I've, for a few hours, been trying to enlarge my understanding of Assembly Language, by trying to read and understand the instructions of a very simple program I wrote in C to initiate myself to how arguments were handled in ASM.
#include <stdio.h>
int say_hello();
int main(void) {
printf("say_hello() -> %d\n", say_hello(10, 20, 30, 40, 50, 60, 70, 80, 90, 100));
}
int say_hello(int a, int b, int c, int d, int e, int f, int g, int h, int i, int j) {
printf("a:b:c:d:e:f:g:h:i:j -> %d:%d:%d:%d:%d:%d:%d:%d:%d:%d\n", a, b, c, d, e, f, g, h, i, j);
return 1000;
}
The program is as I said, very basic and contains two functions, the main and another one called say_hello which takes 10 arguments, from a to j and print each one of them in a printf call. I've tried doing the same process (So trying to understand the instructions and what's happening), with the same program and less arguments, I think I was able to understand most of it, but then I was wondering, "ok but what's happening if I have so many arguments, there isn't any more register available to store the value in"
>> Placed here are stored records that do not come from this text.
theorem wit_WaitForms :
    let f : Fields := { fld with sa := 0xC4, useImm := true }
    let c := ctx (access 0x100000)
    let sb := ctx (withT fun t => { t with sbars := t.sbars.setIfInBounds 0 { expected := 1, credited := 0 } })
    let busy := ctx ((access 0x100000).modGroup 2 0 fun g => { g with counters := g.counters.setIfInBounds 0 1 })
    let seat (k : Word32) := ctx (withT fun t => { t with seat := some { (Seat.start 0 0 0) with k := k } })
    let bad : Command := { team := 2, group := 0, path := 0, pc := 0, cls := 0, fn := 0, kind := .copy false 0, scope := .clu, dsp := 1, ssp := 1,
                           st := .faulted 3 }
    let stops := ctx { busy.s with cmds := [(7, bad)] }
    let closed := ctx ((access 0x100000).modGroup 2 0 fun g => { g with g := g.g.setIfInBounds 4 0x200000 })
    let waited (q : Option Seat) := ctx ((withT fun t => { t with seat := q }).modGroup 2 0 fun g =>
      { g with paths := g.paths.map fun p => p.map fun p => { p with begun := true } })
    (stops.s.commandsOf stops.tid stops.gi 0).any (fun e => e.2.isFaulted) = true ∧ stops.effect f = true ∧
    min (stops.sbValue f).toNat 255 < stops.g.counters.toArray.getD 0 0 ∧ closed.effect f = true ∧
    closed.g.behindFault f.oty.bytes (flatLane f.oty.bytes 0 (closed.uni 0 f.sa).toNat) = false ∧
    closed.g.behindStore f.oty.bytes (flatLane f.oty.bytes 0 (closed.uni 0 f.sa).toNat) = false ∧
    (closed.homeRead f.oty.bytes (closed.uni 0 f.sa).toNat).toOption = none ∧
    (waited (some (Seat.start 0 0 0))).p.begun = true ∧ (waited (some (Seat.start 0 0 0))).t.seat.isSome ∧ (waited none).t.seat.isNone ∧
    (waited none).p.begun = true ∧ c.p.begun = false ∧ (c.seatNamed f).isNone ∧ (seat 0).t.seat.map Seat.st = some .running ∧
    (match (c.s.scratchLane c.t 4 0 (c.uni 0 f.sa).toNat).st with | .faulted _ => true | _ => false) = true ∧
    c.s.sramPoisoned (.scratch 0) 4 = false ∧ stops.Issues ∧ closed.Issues ∧ (waited none).Issues ∧
    c.Issues ∧ sb.Issues ∧ busy.Issues ∧ (seat 0).Issues ∧ c.effect f = true ∧ (c.t.sbars.toArray.getD 0 {}).expected.toNat = 0 ∧
    (sb.t.sbars.toArray.getD 0 {}).credited.toNat < (sb.t.sbars.toArray.getD 0 {}).expected.toNat ∧
    c.g.counters.toArray.getD 0 0 ≤ min (c.sbValue f).toNat 255 ∧
    min (busy.sbValue f).toNat 255 < busy.g.counters.toArray.getD 0 0 ∧ (busy.s.commandsOf busy.tid busy.gi 0) = [] ∧
    c.g.behindStore f.oty.bytes (flatLane f.oty.bytes 0 (c.uni 0 f.sa).toNat) = false ∧
    ((c.homeRead f.oty.bytes (c.uni 0 f.sa).toNat).toOption).isSome ∧ waitCond 0 f.oty 0 0 = true ∧
    waitCond 1 f.oty 0 0 = false ∧ ((seat 0).seatNamed { f with sc := 8 }).isSome ∧
    reached 0 (((seat 0).sbValue f).setWidth 32) = true ∧
    reached 0 (((seat 0).sbValue { f with imm := 1 }).setWidth 32) = false ∧
    (c.s.scratchLane c.t 4 0 (c.uni 0 0xC8).toNat).st = .walk ∧
    (c.s.scratchLane c.t 4 0 (c.uni 0 0xC8).toNat).target = .scratch 0 ∧
    (c.s.hbm.wf && c.s.hostMem.wf && c.s.scratch.wf && c.s.vault.wf) = true := by decide +kernel

theorem wit_ChannelForms :
    let f : Fields := { fld with sa := 0xC4 }
    let e : ChannelEntry := { words := Lanes.all 7, mask := 1, sender := 0 }
    let chan (n : Nat) : PathCtx := ctx (withT fun t => { t with channels := t.channels.setIfInBounds 0 { entries := List.replicate n e } })
    let full : PathCtx := ctx ((withT fun t => { t with channels := t.channels.setIfInBounds 0 { entries := List.replicate 16 e } }).modTeam 2
      fun t => { t with groups := t.groups ++ [{ (Group.start 1 0 0 1 0 0) with role := 1 }] })
    let shut : PathCtx := ctx (withT fun t => { t with channels := t.channels.setIfInBounds 0 { closed := 1 } })
    (ctx base).Issues ∧ (chan 15).Issues ∧ full.Issues ∧ shut.Issues ∧ (ctx base).effect f = true ∧ f.sc.toNat < 4 ∧
    (ctx base).g.role = 0 ∧ ((ctx base).t.channel 0).closed.getLsbD 0 = false ∧ ((chan 15).t.channel 0).entries.length = 15 ∧
    (full.t.channel 0).entries.length = 16 ∧ (full.t.groups.any fun g => g.role != 0 && !g.ended) = true ∧
    (shut.t.channel 0).entries = [] ∧ shut.t.closed 0 = true ∧ ((ctx base).t.channel 0).entries = [] ∧ (ctx base).t.closed 0 = false := by decide +kernel

theorem wit_ZeroGuardSkips :
    (ctx base).Issues ∧ (ctx base).effect off = false ∧ .take off ∈ uniformEffectForms off :=
  ⟨wiss (by decide +kernel), by decide +kernel⟩
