-- ==== Sys2Proof/Machine/MatchFinder.lean ====
section
/-! DEFINITION. The match finder (41_match_finder.md R400 to R413): hashing and insertion, the chain walk, and the scan
with lazy evaluation. -/

namespace Sys2Proof.Machine

/-- An entry of `HEAD` or `CHAIN`; an unlisted one is {0, 0}. -/
def linkGet : List (Nat × Link) → Nat → Link
  | [], _ => { valid := false, pos := 0 }
  | (j, l) :: rest, i => if i = j then l else linkGet rest i

/-- A table after one entry is written, indexes still rising. -/
def linkSet : List (Nat × Link) → Nat → Link → List (Nat × Link)
  | [], i, l => [(i, l)]
  | (j, k) :: rest, i, l =>
    if i < j then (i, l) :: (j, k) :: rest
    else if i = j then (i, l) :: rest
    else (j, k) :: linkSet rest i l

/-- `Hash(q)` (R401). -/
def hashAt (e : Source) (pr : Config.Profile) (q : Nat) : Nat :=
  ((((e.src q).toNat <<< (2 * pr.hashShift)) ^^^ ((e.src (q + 1)).toNat <<< pr.hashShift)) ^^^ (e.src (q + 2)).toNat)
    &&& pr.hashMask

/-- `Insert(q)` (R402). -/
def insertPos (e : Source) (q : Nat) (w : Work) : Work :=
  let pr := w.mf.profile
  if q + 3 ≤ e.n then
    let h := hashAt e pr q
    { w with mf := { w.mf with
        chain := linkSet w.mf.chain (q &&& pr.chainMask) (linkGet w.mf.head h)
        head := linkSet w.mf.head h { valid := true, pos := BitVec.ofNat 32 q }
        ins := BitVec.ofNat 32 (q + 1) } }
  else { w with mf := { w.mf with ins := BitVec.ofNat 32 (q + 1) } }

/-- `MatchLen(c, q, limit)` (R406), bytewise from length `len` on; the first argument is `limit - len`. -/
def matchLenFrom (e : Source) (c q : Nat) : Nat → Nat → Nat
  | 0, len => len
  | k + 1, len => if e.src (c + len) = e.src (q + len) then matchLenFrom e c q k (len + 1) else len

/-- `MatchLen(c, q, limit)` (R406). -/
def matchLen (e : Source) (c q limit : Nat) : Nat := matchLenFrom e c q limit 0

/-- `Accept(L, d)`, the near-match rule (R408). -/
def accepts (len d : Nat) : Bool :=
  decide (5 ≤ len ∨ (len = 4 ∧ d ≤ Config.near4MaxDist) ∨ (len = 3 ∧ d ≤ Config.near3MaxDist))

/-- `bitlen(x)` (00_scope.md R9); the first argument bounds the bits. -/
def bitLenFrom : Nat → Nat → Nat
  | 0, _ => 0
  | k + 1, x => if x = 0 then 0 else bitLenFrom k (x / 2) + 1

/-- `bitlen(x)` of a 32-bit number (00_scope.md R9). -/
def bitLen (x : Nat) : Nat := bitLenFrom 32 x

/-- `Better(L, d, best)`, the tie-break (R409). -/
def better (len d : Nat) : Option (Nat × Nat) → Bool
  | none => true
  | some (lb, db) =>
    if len ≤ lb then false
    else if lb + 3 ≤ len then true
    else if len = lb + 1 then decide (bitLen d ≤ bitLen db + 1)
    else decide (bitLen d ≤ bitLen db + 4)

/-- The chain walk of R403, with the stops of R404 and R405; the first argument is how many candidates `maxChainLength`
still allows. -/
def walk (e : Source) (pr : Config.Profile) (chain : List (Nat × Link)) (q limit : Nat) :
    Nat → Link → Option (Nat × Nat) → Option (Nat × Nat)
  | 0, _, best => best
  | k + 1, cand, best =>
    if cand.valid = false then best
    else
      let c := cand.pos.toNat
      let d := q - c
      let next := fun b =>
        if pr.chainCapacity ≤ d then b
        else walk e pr chain q limit k (linkGet chain (c &&& pr.chainMask)) b
      if Config.window < d then best
      else if d < Config.minDist then next best
      else
        let len := matchLen e c q limit
        if accepts len d && better len d best then
          if len = limit then some (len, d) else next (some (len, d))
        else next best

/-- `Find(q)` (R403): the best match at `q`, and `Insert(q)`. -/
def find (e : Source) (q : Nat) (w : Work) : Option (Nat × Nat) × Work :=
  if e.n < q + 3 then (none, insertPos e q w)
  else
    let pr := w.mf.profile
    let head := linkGet w.mf.head (hashAt e pr q)
    let w1 := insertPos e q w
    (walk e pr w1.mf.chain q (min Config.maxMatch (e.n - q)) pr.maxChainLength head none, w1)

/-- The current-match register for a search result (10_state.md R121). What `len` and `dist` hold when there is no match the
spec leaves open (R400 says only `cur <- none`): here 0. DESIGN CHOICE, log entry 25. -/
def curOf : Option (Nat × Nat) → Cur
  | none => { present := false, len := 0, dist := 0 }
  | some (len, d) => { present := true, len := BitVec.ofNat 15 len, dist := BitVec.ofNat 20 d }

/-- `cur <- Find(q)`. -/
def findCur (e : Source) (q : Nat) (w : Work) : Work :=
  let (best, w1) := find e q w
  { w1 with mf := { w1.mf with cur := curOf best } }

/-- `p <- p + k`. -/
def advance (k : Nat) (w : Work) : Work :=
  { w with mf := { w.mf with p := w.mf.p + BitVec.ofNat 32 k } }

/-- `while ins < p + L: Insert(ins)` (R410); the first argument bounds the loop. -/
def insertUpTo (e : Source) (stop : Nat) : Nat → Work → Work
  | 0, w => w
  | k + 1, w =>
    if w.mf.ins.toNat < stop then insertUpTo e stop k (insertPos e w.mf.ins.toNat w) else w

/-- `LazyProbe()` (R411); the first argument bounds the loop, which advances `p` each time round. -/
def lazyProbe (e : Source) : Nat → Work → Run
  | 0, w => .ok w
  | k + 1, w =>
    let p := w.mf.p.toNat
    if w.mf.cur.len.toNat < Config.lazyThreshold ∧ p + 1 < e.n then
      let (nxt, w1) := find e (p + 1) w
      match nxt with
      | none => .ok w1
      | some (len, d) =>
        if w.mf.cur.len.toNat < len then
          (putChar e (e.src p) w1).andThen (fun w2 =>
            let w3 := advance 1 w2
            lazyProbe e k { w3 with mf := { w3.mf with cur := curOf (some (len, d)) } })
        else .ok w1
    else .ok w

/-- `if p < n: cur <- Find(p)` (R410). -/
def findNext (e : Source) (w : Work) : Work :=
  if w.mf.p.toNat < e.n then findCur e w.mf.p.toNat w else w

/-- One iteration of the loop of `Scan` (R410). -/
def scanOnce (e : Source) (w : Work) : Run :=
  if w.mf.cur.present = false then
    (putChar e (e.src w.mf.p.toNat) w).andThen (fun w1 => .ok (findNext e (advance 1 w1)))
  else
    (lazyProbe e e.n w).andThen (fun w1 =>
      let len := w1.mf.cur.len.toNat
      (putLenDist e len w1.mf.cur.dist.toNat w1).andThen (fun w2 =>
        .ok (findNext e (advance len (insertUpTo e (w2.mf.p.toNat + len) len w2)))))

/-- The loop of `Scan` (R410); the first argument bounds the iterations, each of which advances `p` (70_reset_and_hazards.md
R959). -/
def scanLoop (e : Source) : Nat → Work → Run
  | 0, w => .ok w
  | k + 1, w =>
    if w.mf.p.toNat < e.n then (scanOnce e w).andThen (scanLoop e k) else .ok w

/-- The initialisation of R400. -/
def initFinder (pr : Config.Profile) (mf : MatchFinder) : MatchFinder :=
  { mf with
    head := mf.head.map (fun h => if h.1 ≤ pr.hashMask then (h.1, { h.2 with valid := false }) else h)
    p := 0, ins := 0, cur := curOf none, profile := pr }

/-- `Scan()` (R410) after its initialisation. -/
def scan (e : Source) (w : Work) : Run :=
  (scanLoop e e.n (findCur e 0 w)).andThen (flushFinal e)

end Sys2Proof.Machine
end

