-- ==== Sys2Proof/Laws/State.lean ====
section
/-! SUPPORT. The field lemmas of the state's updates: for each update, what each field is after it. -/

namespace Sys2Proof.Laws

open Sys2Proof.Machine


/-! `Regs.flagsAtStart` -/

@[simp] theorem flagsAtStart_cmdOp (r : Regs) : (r.flagsAtStart).cmdOp = r.cmdOp := rfl
@[simp] theorem flagsAtStart_cmdLevel (r : Regs) : (r.flagsAtStart).cmdLevel = r.cmdLevel := rfl
@[simp] theorem flagsAtStart_busy (r : Regs) : (r.flagsAtStart).busy = true := rfl
@[simp] theorem flagsAtStart_done (r : Regs) : (r.flagsAtStart).done = false := rfl
@[simp] theorem flagsAtStart_err (r : Regs) : (r.flagsAtStart).err = false := rfl
@[simp] theorem flagsAtStart_overrun (r : Regs) : (r.flagsAtStart).overrun = r.overrun := rfl
@[simp] theorem flagsAtStart_errcode (r : Regs) : (r.flagsAtStart).errcode = 0 := rfl
@[simp] theorem flagsAtStart_srcAddr (r : Regs) : (r.flagsAtStart).srcAddr = r.srcAddr := rfl
@[simp] theorem flagsAtStart_srcLen (r : Regs) : (r.flagsAtStart).srcLen = r.srcLen := rfl
@[simp] theorem flagsAtStart_dstAddr (r : Regs) : (r.flagsAtStart).dstAddr = r.dstAddr := rfl
@[simp] theorem flagsAtStart_dstCap (r : Regs) : (r.flagsAtStart).dstCap = r.dstCap := rfl
@[simp] theorem flagsAtStart_resultLen (r : Regs) : (r.flagsAtStart).resultLen = 0 := rfl
@[simp] theorem flagsAtStart_form (r : Regs) : (r.flagsAtStart).form = false := rfl
@[simp] theorem flagsAtStart_fallback (r : Regs) : (r.flagsAtStart).fallback = false := rfl
@[simp] theorem flagsAtStart_errOffset (r : Regs) : (r.flagsAtStart).errOffset = 0 := rfl
@[simp] theorem flagsAtStart_doneIe (r : Regs) : (r.flagsAtStart).doneIe = r.doneIe := rfl
@[simp] theorem flagsAtStart_errIe (r : Regs) : (r.flagsAtStart).errIe = r.errIe := rfl
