-- ==== Sys2Proof/Tests/Slice0.lean ====
section
/-! SUPPORT. Tests: the checks of WellFormed, every constructor's decoding from a word written out from spec/30_encoding.md,
single steps and operations against the values of spec/95_test_vectors.md, and one witness for every statement that has
hypotheses. -/

namespace Sys2Proof.Tests

open Sys2Proof Sys2Proof.Machine

/-! WellFormed -/

/-- R302: a stored-form header is negative. -/
theorem test_wf_refuses_stored_header_of_positive : (Instr.hdrStored 200).wellFormed = false := by decide

/-- R302: a header of 0 is the empty stored form, a row of its own. -/
theorem test_wf_refuses_stored_header_of_zero : (Instr.hdrStored 0).wellFormed = false := by decide

/-- R302: a Huffman-form header is positive. -/
theorem test_wf_refuses_huffman_header_of_negative : (Instr.hdrHuffman 0xFFFFFFFD).wellFormed = false := by decide

/-- R302: a Huffman-form header is not 0. -/
theorem test_wf_refuses_huffman_header_of_zero : (Instr.hdrHuffman 0).wellFormed = false := by decide

/-! Decoding, word by word -/

/-- Each word decodes to its instruction in the format, and is what the instruction encodes to. -/
def reads (f : Format) (l : List (Nat × Instr)) : Bool :=
  l.all (fun p => decide (decodeWord f p.1 = .ok p.2) && decide (encodeWord p.2 = p.1))

/-- R301: `OP` in bits 2:0 and `LEVEL` in bits 5:4. -/
theorem test_decode_command_words :
    reads .cmdw
    [(0x00, .nop), (0x01, .compress .fastest), (0x11, .compress .fast), (0x21, .compress .normal),
     (0x31, .compress .maximum), (0x02, .decompress), (0x03, .getLength), (0x04, .measure .fastest),
     (0x24, .measure .normal), (0x05, .reservedOp5), (0x06, .reservedOp6), (0x07, .reservedOp7)] = true := by
  decide

/-- R301: the reserved bits 31:6 and 3 of a command word are ignored. -/
theorem test_decode_command_ignores_reserved_bits :
    decodeWord .cmdw 0xC1 = .ok (.compress .fastest) ∧ decodeWord .cmdw 0xFFFFFFCA = .ok .decompress := by decide

/-- R302: the header's sign tells its form. -/
theorem test_decode_header_words :
    reads .hdr
    [(0, .hdrStoredEmpty), (0xFFFFFFFD, .hdrStored 0xFFFFFFFD), (0x80000000, .hdrStored 0x80000000),
     (200, .hdrHuffman 200), (0x7FFFFFFF, .hdrHuffman 0x7FFFFFFF)] = true := by
  decide

/-- R305: block type 0 is a stored block, 1 a compressed one. -/
theorem test_decode_block_words : reads .btype [(0, .storedBlock), (1, .compressedBlock)] = true := by decide

/-- R311: literal/length symbols 0 to 255 are literal bytes. -/
theorem test_decode_literal_words : reads .llsym [(0x00, .lit 0x00), (0x61, .lit 0x61), (0xFF, .lit 0xFF)] = true := by
  decide

/-- R310, R311: symbols past the alphabets are refused by name. -/
theorem test_decode_refuses_reserved_symbols :
    decodeWord .clsym 20 = .error (.reservedCodeLengthSymbol 20) ∧
    decodeWord .llsym 320 = .error (.reservedLiteralSymbol 320) ∧
    decodeWord .clsym 0x2F = .error (.extraBitsOutOfRange 1) := by decide

/-- R310, R706: the word of a code-length token is its symbol in bits 4:0 and its extra bits above. -/
theorem test_decode_code_length_words :
    reads .clsym
    [(0x0, .clLen0), (0x1, .clLen1), (0x2, .clLen2), (0x3, .clLen3), (0x4, .clLen4), (0x5, .clLen5),
     (0x6, .clLen6), (0x7, .clLen7), (0x8, .clLen8), (0x9, .clLen9), (0xA, .clLen10), (0xB, .clLen11),
     (0xC, .clLen12), (0xD, .clLen13), (0xE, .clLen14), (0xF, .clRep2), (0x30, .clRep3_4 1), (0x51, .clRep5_8 2),
     (0xB2, .clRep9_16 5), (0x833, .clRep17_144 65)] = true := by
  decide

/-- R311, R450: the word of `LEN_i` is `256 + i` in bits 8:0 and its extra bits above; codes 0 to 31. -/
theorem test_decode_length_words_0 :
    reads .llsym
    [(0x100, .len0), (0x101, .len1), (0x102, .len2), (0x103, .len3), (0x104, .len4), (0x105, .len5),
     (0x106, .len6), (0x107, .len7), (0x108, .len8), (0x109, .len9), (0x10A, .len10), (0x10B, .len11),
     (0x10C, .len12), (0x10D, .len13), (0x10E, .len14), (0x10F, .len15), (0x310, .len16 1), (0x311, .len17 1),
     (0x312, .len18 1), (0x313, .len19 1), (0x314, .len20 1), (0x315, .len21 1), (0x316, .len22 1),
     (0x317, .len23 1), (0x318, .len24 1), (0x319, .len25 1), (0x31A, .len26 1), (0x31B, .len27 1),
     (0x31C, .len28 1), (0x31D, .len29 1), (0x31E, .len30 1), (0x31F, .len31 1)] = true := by
  decide

/-- R311, R450: the words of `LEN_32` to `LEN_63`. -/
theorem test_decode_length_words_1 :
    reads .llsym
    [(0x520, .len32 2), (0x521, .len33 2), (0x522, .len34 2), (0x523, .len35 2), (0x524, .len36 2),
     (0x525, .len37 2), (0x526, .len38 2), (0x527, .len39 2), (0x528, .len40 2), (0x529, .len41 2),
     (0x52A, .len42 2), (0x52B, .len43 2), (0x52C, .len44 2), (0x52D, .len45 2), (0x52E, .len46 2),
     (0x52F, .len47 2), (0xB30, .len48 5), (0xB31, .len49 5), (0xB32, .len50 5), (0xB33, .len51 5),
     (0xB34, .len52 5), (0xB35, .len53 5), (0xB36, .len54 5), (0xB37, .len55 5), (0x1338, .len56 9),
     (0x1339, .len57 9), (0x133A, .len58 9), (0x133B, .len59 9), (0x433C, .len60 33), (0x433D, .len61 33),
     (0x1033E, .len62 129), (0x40033F, .len63 8193)] = true := by
  decide
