-- ==== Sys2Proof/Machine/DataMove.lean ====
section
/-! DEFINITION. LOAD, STORE, LDI, STI, LEA (43_load_store.md). -/

namespace Sys2Proof.Machine

/-- R130: a literal; no memory access. -/
def execLoad (r1 : RegField) (imm : Imm) (s : State) : Result :=
  s.guard (checkReg r1) fun d => .next (s.writeDest d (zext32 imm))

/-- R131: absolute. -/
def execStore (r1 : RegField) (imm : Imm) (s : State) : Result :=
  s.guard (checkReg r1) fun r =>
    s.guard (s.storeWord (absoluteAddr imm) (s.reg r)) .next

/-- R132: through the pointer cell at `PCn + immz`. -/
def execLdi (r1 : RegField) (imm : Imm) (s : State) : Result :=
  s.guard (checkReg r1) fun d =>
    s.guard (s.loadWord (pointerAddr s imm)) fun ptr =>
      s.guard (s.loadWord ptr.toNat) fun v => .next (s.writeDest d v)

/-- R133: through the pointer cell at `PCn + immz`. -/
def execSti (r1 : RegField) (imm : Imm) (s : State) : Result :=
  s.guard (checkReg r1) fun r =>
    s.guard (s.loadWord (pointerAddr s imm)) fun ptr =>
      s.guard (s.storeWord ptr.toNat (s.reg r)) .next

/-- R134: the address computation only, wrapped to 32 bits. -/
def execLea (r1 : RegField) (imm : Imm) (s : State) : Result :=
  s.guard (checkReg r1) fun d => .next (s.writeDest d (wrap32 (s.pc.toNat + immz imm)))

end Sys2Proof.Machine
end

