-- ==== Sys2Proof/Machine/Launch.lean ====
section
/-! DEFINITION. What the host does: the loader before launch, the input source during the run
(10_state.md R41, R43, R44; 70_reset_and_hazards.md R203, R204, R206). No step calls anything here. -/

namespace Sys2Proof.Machine

/-- The loader writes one byte of Memory (R41). An address outside [0, MEM_SIZE) names no byte (R50), and
the spec gives the host no write there: DESIGN CHOICE, such a write leaves the state. Log entry 27. -/
def State.loadByte (s : State) (a : Nat) (v : Byte) : State :=
  if a < s.cfg.memSize then { s with mem := s.mem.writeByte a v } else s

/-- Consecutive instruction or data words, little-endian, from address `a` (R204), byte by byte (R41).
The spec does not say what a word straddling the end of Memory does: DESIGN CHOICE, unsafe, the bytes
below MEM_SIZE are written and the rest are dropped without a report. Log entry 27. -/
def State.loadWords (s : State) (a : Nat) : List Word → State
  | [] => s
  | w :: ws =>
    let t := (((s.loadByte a (w.extractLsb' 0 8)).loadByte (a + 1) (w.extractLsb' 8 8)).loadByte
      (a + 2) (w.extractLsb' 16 8)).loadByte (a + 3) (w.extractLsb' 24 8)
    State.loadWords t (a + 4) ws

/-- The loader presets a register cell (R204). -/
def State.preset (s : State) (r : Reg) (v : Word) : State := s.setReg r v

/-- The run's parameters, fixed before launch (R7, R46). -/
def State.configure (s : State) (c : Config) : State := { s with cfg := c }

/-- `running <- true` (R203). -/
def State.launch (s : State) : State := { s with running := true }

/-- The input source answers a request for an integer (R43, R206). -/
def State.supplyInt (s : State) (a : IntAnswer) : State := { s with intIn := s.intIn ++ [a] }

/-- The input source answers a request for a character (R44, R206). -/
def State.supplyChar (s : State) (c : Word) : State := { s with charIn := s.charIn ++ [c] }

end Sys2Proof.Machine
end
So I went to look for how many registers were available and usable in my case, and I found out from this website that "only" (not sure, correct me if I'm wrong) the following registers could be used in my case to store argument values in them edi, esi, r8d, r9d, r10d, r11d, edx, ecx, which is 8, so I went to modify my C program and I added a few more arguments, so that I reach the 8 limit, I even added one more, I don't really know why, let's say just in case.
So when I compiled my program using gcc with no optimization related option whatsoever, I was expecting the main() function to push the values that were left after all the 8 registers have been used, but I wasn't expecting anything from the say_hello() method, that's pretty much why I tried this out in the first place.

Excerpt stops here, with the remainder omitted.